## Exercise directions
Pull out of the data below the stretch of lines bounded by the one containing "teResume (x : Fin" and the one containing "-- transfer engines", both bounds included, unchanged.

Content starts

/-- The commands, in the order of the operation table. -/
inductive Instr where
  -- resets and power-up (17)
  | rstNRise
  | rstNPulse (ns : Nat)
  | vddAonBrownout
  | refclkCoreLoss (ns : Nat)
  | laneReferenceLoss (side : Fin 4)
  | sealFirmwareVerified (primary second : Option Image)
  | bistComplete (code : Fin 4) (pass : BitVec 128)
  | hbmTrainingComplete (n : Fin 12) (ok : Bool)
  | identityDerived (ok : Bool)
  | stewardReleased (image : Option Image)
  | xpEnumeration (n : Fin 4) (dev : XpDevice)
  | noiseHealthFail
  -- setup-register writes with a row of their own (19)
  | positionWrite (p : Path) (v : Quad)
  | slotWrite (p : Path) (v : Quad)
  | partitionWrite (p : Path) (v : Quad)
  | mgrListWrite (p : Path) (n : Fin 8) (v : Quad)
  | dasRootWrite (x : Fin 2) (n : Fin 16) (v : Quad)
  | lensDescriptorWrite (x : Fin 2) (e : Fin 16) (w : Fin 4096) (q : Fin 4) (v : Quad)
  | xpConfigWrite (x : Fin 2) (n : Fin 4) (v : Quad)
  | sillCtrlWrite (p : Path) (v : Quad)
  | sillConfigWrite (p : Path) (r : Fin 3) (v : Quad)
  | routeWrite (p : Path) (ver : Fin 2) (slot : Fin 256) (v : Quad)
  | mcastWrite (p : Path) (ver : Fin 2) (g : Fin 4096) (q : Fin 2) (v : Quad)
  | epochWrite (p : Path) (v : Quad)
  | epochDrainExpiry
  | fenceWrite (p : Path) (n : Fin 88) (v : Quad)
  | transitWrite (p : Path) (n : Fin 88) (v : Quad)
  | transitCfgWrite (p : Path) (v : Quad)
  | gminWrite (p : Path) (vc : Fin 8) (v : Quad)
  | shapeWrite (p : Path) (o : Fin 104) (vc : Fin 6) (q : Fin 2) (v : Quad)
  | shaperCommit (o : Fin 104) (vc : Fin 6)
  | polWrite (p : Path) (i : Fin 104) (c : Fin 2) (q : Fin 2) (v : Quad)
  | policerCommit (i : Fin 104) (c : Fin 2)
  | mirrorCfgWrite (p : Path) (v : Quad)
  | registerWrite (p : Path) (addr : BitVec 26) (data : List Byte)
  | rcRead (p : Path) (addr : BitVec 26) (len : Nat)
  -- package state and clear (15, 16)
  | reqConfigured (p : Path)
  | reqAssigned (p : Path)
  | reqRunning (p : Path)
  | reqDraining (p : Path)
  | reqFenced (p : Path)
  | reqClearing (p : Path)
  | tier0FillComplete
  | tier0VerifyComplete (zero : Bool) (bytes : Nat)
  | expansionClearComplete (n : Fin 4) (method : Fin 3) (r : ClearOutcome)
  | clearLimitExpiry (n : Fin 4)
  | clearCertify
  | getIdentity (m : Fin 3)
  | getReport (m : Fin 3) (nonce : List Byte)
  | mailboxRequestComplete
  | setConfidential (m : Fin 3)
  | clearRetry (m : Fin 3)
  | watchdogService
  | watchdogExpiry
  | restart
  | mpRestartComplete (image : Option Image)
  | replayOrder (p : Path) (v : Quad)
  -- rings and doorbells (13)
  | tailDoorbell (x : Fin 2) (r : Fin 256) (off : BitVec 12) (data : List Byte)
  | headDoorbell (x : Fin 2) (r : RingRef) (v : BitVec 32)
  | ringEnable (x : Fin 2) (r : RingReg) (v : Quad)
  | ringDisable (x : Fin 2) (r : RingReg) (v : Quad)
  | commandTake (x : Fin 2) (r : Fin 256) (entry : List Byte)
  | nop (site : NopSite)
  -- data commands, as the next command of a transfer engine; `host` is the data host memory returns
  | copy (c : Fin 16) (t : Fin 8) (host : List Byte)
  | verify (c : Fin 16) (t : Fin 8) (host : List Byte)
  | put (c : Fin 16) (t : Fin 8) (host : List Byte)
  | get (c : Fin 16) (t : Fin 8)
  | mput (c : Fin 16) (t : Fin 8) (host : List Byte)
  | rput (c : Fin 16) (t : Fin 8) (host : List Byte)
  | oput (c : Fin 16) (t : Fin 8) (host : List Byte)
  | lseput (c : Fin 16) (t : Fin 8) (host : List Byte)
  | atomic (c : Fin 16) (t : Fin 8)
  | sillPrefetch (c : Fin 16) (t : Fin 8)
  | sillCommit (c : Fin 16) (t : Fin 8)
  -- control commands, as the next command of a control ring
  | windowUpdate (x : Fin 2) (r : Fin 256)
  | windowUpdateSwitchPoint (e : Fin 16) (w : Fin 4096)
  | windowUpdateDrained (x : Fin 2) (r : Fin 256) (index : BitVec 32)
  | lensInvalidate (x : Fin 2) (r : Fin 256)
  | lensInvalidateDrained (x : Fin 2) (r : Fin 256) (index : BitVec 32)
  | dvaInvalidate (x : Fin 2) (r : Fin 256)
  | dvaInvalidateDrained (x : Fin 2) (r : Fin 256) (index : BitVec 32)
  | streamReset (x : Fin 2) (r : Fin 256)
  | programLoad (x : Fin 2) (r : Fin 256) (host : List Byte)
  | coreStart (x : Fin 2) (r : Fin 256)
  | coreStop (x : Fin 2) (r : Fin 256)
  | teResume (x : Fin 2) (r : Fin 256)
  | sillAttach (x : Fin 2) (r : Fin 256)
  | sillDetach (x : Fin 2) (r : Fin 256)
  | sillPin (x : Fin 2) (r : Fin 256)
  | sillUnpin (x : Fin 2) (r : Fin 256)
  | sillMove (x : Fin 2) (r : Fin 256)
  | sillRebuild (x : Fin 2) (r : Fin 256)
  -- transfer engines and translation (02, 03, 13)
  | teCommandStart (c : Fin 16) (t : Fin 8) (host : List Byte)
  | armedCommandStart (c : Fin 16) (t : Fin 8) (host : List Byte)
  | translationWalkComplete (c : Fin 16) (t : Fin 8)
  | translationCompletion (x : Fin 2) (pasid : Option (BitVec 20)) (page : BitVec 52) (log2 : Nat) (read write : Bool)
  | pageRequestGroupResponse (x : Fin 2) (page : BitVec 52) (success : Bool)
  | priWaitExpiry (x : Fin 2) (page : BitVec 52)
  | atsInvalidateRequest (x : Fin 2) (tag : Fin 32) (pasid : Option (BitVec 20)) (page : BitVec 52) (log2 : Nat)
  | invalidateCompletion (x : Fin 2) (tag : Fin 32)
  | teCommandCompletion (c : Fin 16) (t : Fin 8)
  -- fabric requests, as the next packet of an end-point block (03, 04)
  | load (e : Fin 16)
  | store (e : Fin 16)
  | fetchOp (e : Fin 16)
  | cswap (e : Fin 16)
  | reduce (e : Fin 16)
  | wreduce (e : Fin 16)
  | oreduce (e : Fin 16)
  | lse (e : Fin 16)
  | accordRootWritten (e : Fin 16) (w : Fin 4096) (pos : BitVec 40) (step : BitVec 16)
  | accordTimeout (e : Fin 16) (w : Fin 4096) (pos : BitVec 40) (step : BitVec 16)
  | mcastStore (at_ : McastSite)
  | mgmtRead
  | mgmtWrite
  | mgmtMsg
  -- responses, as the next packet of the endpoint of their transfer engine
  | loadResp (e : Fin 16)
  | storeAck (e : Fin 16)
  | fetchResp (e : Fin 16)
  | cswapResp (e : Fin 16)
  | reduceAck (e : Fin 16)
  | wreduceAck (e : Fin 16)
  | oreduceAck (e : Fin 16)
  | lseAck (e : Fin 16)
  | mcastAck (at_ : McastSite)
  | carryAck (e : Fin 16)
  | mgmtReadResp
  | mgmtWriteAck
  | mgmtMsgAck
  -- timers of the fabric (03, 04)
  | holdFullBackoffExpiry (c : Fin 16) (t : Fin 8) (slot : Fin 512)
  | remoteOperationTimeout (c : Fin 16) (t : Fin 8) (slot : Fin 512)
  | tidQuarantineExpiry (c : Fin 16) (t : Fin 8) (slot : Fin 512)
  | flagHoldTimeout (e : Fin 16) (snode : BitVec 12) (stag : BitVec 6)
  | collisionQueueDequeue (e : Fin 16)
  -- Sillage and the memory tiers (09)
  | pageInComplete (cpn : BitVec 22) (readOk : Bool)
  | pageWaitExpiry (e : Fin 16)
  | sillageMoveStart
  | eviction
  | evictionComplete (cpn : BitVec 22)
  | demotion
  | commitComplete (cpn : BitVec 22)
  | rebuildComplete (cpn : BitVec 22)
  | agePeriod
  | wearRotation
  | hbmRefresh (n : Fin 12)
  | patrolScrub (n : Fin 12) (found : ScrubFind)
  | scrubDeferralExpiry (bank : SramBank) (word : Nat) (found : ScrubFind)
  | xpLinkDown (n : Fin 4)
  | xpLinkUp (n : Fin 4) (fast narrow : Bool) (poison : List Nat)
  | xpRetrainWaitExpiry (n : Fin 4)
  -- the switch (10, 11)
  | packetArrival (i : Fin 104)
  | outputGrant (o : Fin 104)
  | ageDrop (o : Fin 104) (v : Fin 8)
  | gatherRecordTimeout (snode : BitVec 12) (tid : BitVec 12)
  | gatherRecordFreed (e : Fin 16)
  | portDown (n : Fin 88)
  | creditWatchdogExpiry (n : Fin 88) (v : Fin 8)
  | frameAckTimeout (o : Fin 104)
  | auditCellCheck (found : AuditFind)
  | queueSample (o : Fin 104) (v : Fin 8)
  | congestionMapPeriod
  -- lanes and links (12)
  | trainingFrame (n : Fin 88) (k : Fin 4) (w : BitVec 128) (wish : RxWish)
  | tapHandshakeTimeout (n : Fin 88) (k : Fin 4)
  | trainingDeadline (n : Fin 88)
  | idFrame (n : Fin 88) (f : IdFrame)
  | fenceAdvertisement (n : Fin 88) (part : Option (Fin 64))
  | autoRetrain (n : Fin 88)
  | data (n : Fin 88) (fec : FecWork) (f : Frame)
  | dataT (n : Fin 88) (fec : FecWork) (f : Frame)
  | idle (n : Fin 88) (fec : FecWork) (f : Frame)
  | ctrl (n : Fin 88) (fec : FecWork) (f : Frame)
  | recal (n : Fin 88) (fec : FecWork) (f : Frame)
  | restore (n : Fin 88) (fec : FecWork) (f : Frame)
  | degrade (n : Fin 88) (fec : FecWork) (f : Frame)
  | replayTimer (n : Fin 88)
  | laneFailure (n : Fin 88) (k : Fin 4) (cause : LaneCause)
  | degradeRepeat (n : Fin 88)
  | laneRetrainComplete (n : Fin 88) (k : Fin 4) (ok : Bool)
  | recalibrationStart (n : Fin 88) (k : Fin 4) (margin : BitVec 8) (tempMoved : Bool)
  | retrain (p : Path) (n : Fin 88)
  | portEn (p : Path) (n : Fin 88) (on : Bool)
  | loop (p : Path) (n : Fin 88) (mode : Fin 4)
  | testPattern (p : Path) (n : Fin 88) (v : Quad)
  -- host links and roles (13)
  | coalesceTimer (x : Fin 2) (r : Fin 256)
  | take (x : Fin 2)
  | autoTakeover
  | hostLinkDown (x : Fin 2)
  | hostLinkUp (x : Fin 2) (rate : Fin 4) (width : Fin 3)
  | perstN (x : Fin 2) (low : Bool)
  | functionLevelReset (x : Fin 2)
  | memoryApertureRead (x : Fin 2) (off : BitVec 36) (len : Nat)
  | memoryApertureWrite (x : Fin 2) (off : BitVec 36) (data : List Byte)
  | role (p : Path) (x : Fin 2)
  -- power and thermal (14, 20)
  | capHostWrite (p : Path) (v : Quad)
  | capRackWrite (p : Path) (v : Quad)
  | warnWrite (p : Path) (v : Quad)
  | orphanWrite (p : Path) (v : Quad)
  | heartbeat (p : Path) (v : Quad)
  | orphan
  | powerEstimate (watts : Nat) (fit : Fin 16) (hbmFit : Bool)
  | workingLimitUpdate (p10 : Nat) (policy : Option Nat)
  | estimateCalibration (power : Nat)
  | pmbusReadFailure
  | operatingPointChange (point : Fin 7) (fit : Fin 16)
  | avsbusTimeout
  | capUnmet
  | pwrWarnNAssert
  | pwrWarnNRelease
  | throttle (tj : BitVec 8) (sensor : Fin 64)
  | swSlow (temp : BitVec 8)
  | hbmHot (n : Fin 12) (temp : BitVec 8)
  | thermtrip
  | domainIdleEntry (d : Domain) (dest : DomState)
  | domainWake (d : Domain)
  | biasWrite (p : Path) (n : Fin 4) (v : Quad)
  -- the side-band port (17); `zeros` is bytes 5 and 7 of the message, which a request leaves zero
  | setdasa (addr : BitVec 7)
  | entdaa (addr : BitVec 7)
  | rstdaa
  | getpid
  | getbcr
  | getdcr
  | getstatus
  | enec
  | disec
  | mctpControl (msg : List Byte)
  | read (tag : Byte) (zeros : BitVec 16) (count : Byte) (addr : Quad)
  | write (tag : Byte) (zeros : BitVec 16) (count : Byte) (addr : Quad) (data : List Byte)
  | imageBegin (tag : Byte) (zeros : BitVec 16) (image : Byte) (total : Quad)
  | imageData (tag : Byte) (zeros : BitVec 16) (off : Quad) (data : List Byte)
  | imageEnd (tag : Byte) (zeros : BitVec 16) (image : Option Image)
  | gettid
  | settid (tid : Byte)
  | getpldmversion
  | getpldmtypes
  | getpldmcommands
  | getpdr (record : Nat)
  | getsensorreading (sensor : PldmSensor)
  | getstatesensorreadings (sensor : PldmSensor)
  | sensorRefresh
  | getMeasurements (nonce : List Byte)
  -- counters (18)
  | chainWrite (p : Path) (v : Quad)
  | countersClearCore (p : Path)
  | countersClearEpb (p : Path)
  | countersClearHbm (p : Path)
  | snap (p : Path) (islands : BitVec 4)
  | snapshotIslandCopy (i : Fin 4)
  | snapshotComplete
  -- core operations: the named core issues the bundle at its PC, which holds one of the row (05, 06)
  | intAlu (c : Fin 16) (k : Fin 8)
  | mul (c : Fin 16) (k : Fin 8)
  | mulhu (c : Fin 16) (k : Fin 8)
  | mulh (c : Fin 16) (k : Fin 8)
  | sel (c : Fin 16) (k : Fin 8)
  | aluImmediate (c : Fin 16) (k : Fin 8)
  | mov16 (c : Fin 16) (k : Fin 8)
  | mov16Z (c : Fin 16) (k : Fin 8)
  | ldSpm (c : Fin 16) (k : Fin 8)
  | ldPool (c : Fin 16) (k : Fin 8)
  | stSpm (c : Fin 16) (k : Fin 8)
  | stPool (c : Fin 16) (k : Fin 8)
  | fpArith (c : Fin 16) (k : Fin 8)
  | fpCompare (c : Fin 16) (k : Fin 8)
  | fcvtF32I64 (c : Fin 16) (k : Fin 8)
  | fcvtI64F32 (c : Fin 16) (k : Fin 8)
  | pset (c : Fin 16) (k : Fin 8)
  | pget (c : Fin 16) (k : Fin 8)
  | predLogic (c : Fin 16) (k : Fin 8)
  | pcnt (c : Fin 16) (k : Fin 8)
  | branch (c : Fin 16) (k : Fin 8)
  | bpany (c : Fin 16) (k : Fin 8)
  | bpnone (c : Fin 16) (k : Fin 8)
  | j (c : Fin 16) (k : Fin 8)
  | jal (c : Fin 16) (k : Fin 8)
  | jr (c : Fin 16) (k : Fin 8)
  | trap (c : Fin 16) (k : Fin 8)
  | csRd (c : Fin 16) (k : Fin 8)
  | csWr (c : Fin 16) (k : Fin 8)
  | wait (c : Fin 16) (k : Fin 8)
  | halt (c : Fin 16) (k : Fin 8)
  | stalledBundleIssue (c : Fin 16) (k : Fin 8)
  | vintAlu (c : Fin 16) (k : Fin 8)
  | vintMinmax (c : Fin 16) (k : Fin 8)
  | vcmpInt (c : Fin 16) (k : Fin 8)
  | vsel (c : Fin 16) (k : Fin 8)
  | vfpArith (c : Fin 16) (k : Fin 8)
  | vminmaxF32 (c : Fin 16) (k : Fin 8)
  | vcmpF32 (c : Fin 16) (k : Fin 8)
  | vdivVsqrt (c : Fin 16) (k : Fin 8)
  | vexp (c : Fin 16) (k : Fin 8)
  | vexpd (c : Fin 16) (k : Fin 8)
  | vcvtInt (c : Fin 16) (k : Fin 8)
  | vcvtBf16 (c : Fin 16) (k : Fin 8)
  | vcvtF16 (c : Fin 16) (k : Fin 8)
  | vcvtWiden (c : Fin 16) (k : Fin 8)
  | vred (c : Fin 16) (k : Fin 8)
  | vtmax (c : Fin 16) (k : Fin 8)
  | vtexp (c : Fin 16) (k : Fin 8)
  | vtsum (c : Fin 16) (k : Fin 8)
  | vtget (c : Fin 16) (k : Fin 8)
  | vtput (c : Fin 16) (k : Fin 8)
  | vld (c : Fin 16) (k : Fin 8)
  | vldBc (c : Fin 16) (k : Fin 8)
  | vst (c : Fin 16) (k : Fin 8)
  | vmovS (c : Fin 16) (k : Fin 8)
  | vext (c : Fin 16) (k : Fin 8)
  | mma (c : Fin 16) (k : Fin 8)
  | mscale (c : Fin 16) (k : Fin 8)
  | mst (c : Fin 16) (k : Fin 8)
  | wst (c : Fin 16) (k : Fin 8)
  | wld (c : Fin 16) (k : Fin 8)
  | wcvt (c : Fin 16) (k : Fin 8)
  | matrixOperationComplete (c : Fin 16) (k : Fin 8)
  | teIssue (c : Fin 16) (k : Fin 8)
  | teArm (c : Fin 16) (k : Fin 8)
  | teCnt (c : Fin 16) (k : Fin 8)
  | teErr (c : Fin 16) (k : Fin 8)
  | teWait (c : Fin 16) (k : Fin 8)
  | teXissue (c : Fin 16) (k : Fin 8)
  | rel (c : Fin 16) (k : Fin 8)
  | acq (c : Fin 16) (k : Fin 8)
  | barCfg (c : Fin 16) (k : Fin 8)
  | barArrive (c : Fin 16) (k : Fin 8)
  | barWait (c : Fin 16) (k : Fin 8)
  | barSync (c : Fin 16) (k : Fin 8)
  | fwait (c : Fin 16) (k : Fin 8)
  | fwaitConditionMet (c : Fin 16) (k : Fin 8)
  | fwaitLimitExpiry (c : Fin 16) (k : Fin 8)
  | wakeCore (c : Fin 16) (k : Fin 8)
  | watch (c : Fin 16) (k : Fin 8)
  -- events added after the rest of the table
  | switchReady (p10 : Nat)
  | hostPortReady (x : Fin 2) (cfg : PciCfg)
  | refclkCoreReturn
  | cdrLock (n : Fin 88) (k : Fin 4) (inverted : Bool)
  | alignmentLock (n : Fin 88) (k : Fin 4)
  | onDieClearComplete (zero : Bool)
  | parkedMoveComplete (cpn : BitVec 22) (readOk : Bool)
  | streamCarryRequest (e : Fin 16)
  | badFrame (n : Fin 88) (fec : FecWork)
  | msiXUnmask (x : Fin 2) (vector : Fin 2048)
  | jtagInstruction (i : JtagInstr)
  | noiseHealthPass
  | spdmNegotiation (request : List Byte)
  deriving DecidableEq, Repr

end Sys2Proof
end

Content ends

## Reply
  | teResume (x : Fin 2) (r : Fin 256)
  | sillAttach (x : Fin 2) (r : Fin 256)
  | sillDetach (x : Fin 2) (r : Fin 256)
  | sillPin (x : Fin 2) (r : Fin 256)
  | sillUnpin (x : Fin 2) (r : Fin 256)
  | sillMove (x : Fin 2) (r : Fin 256)
  | sillRebuild (x : Fin 2) (r : Fin 256)
  -- transfer engines and translation (02, 03, 13)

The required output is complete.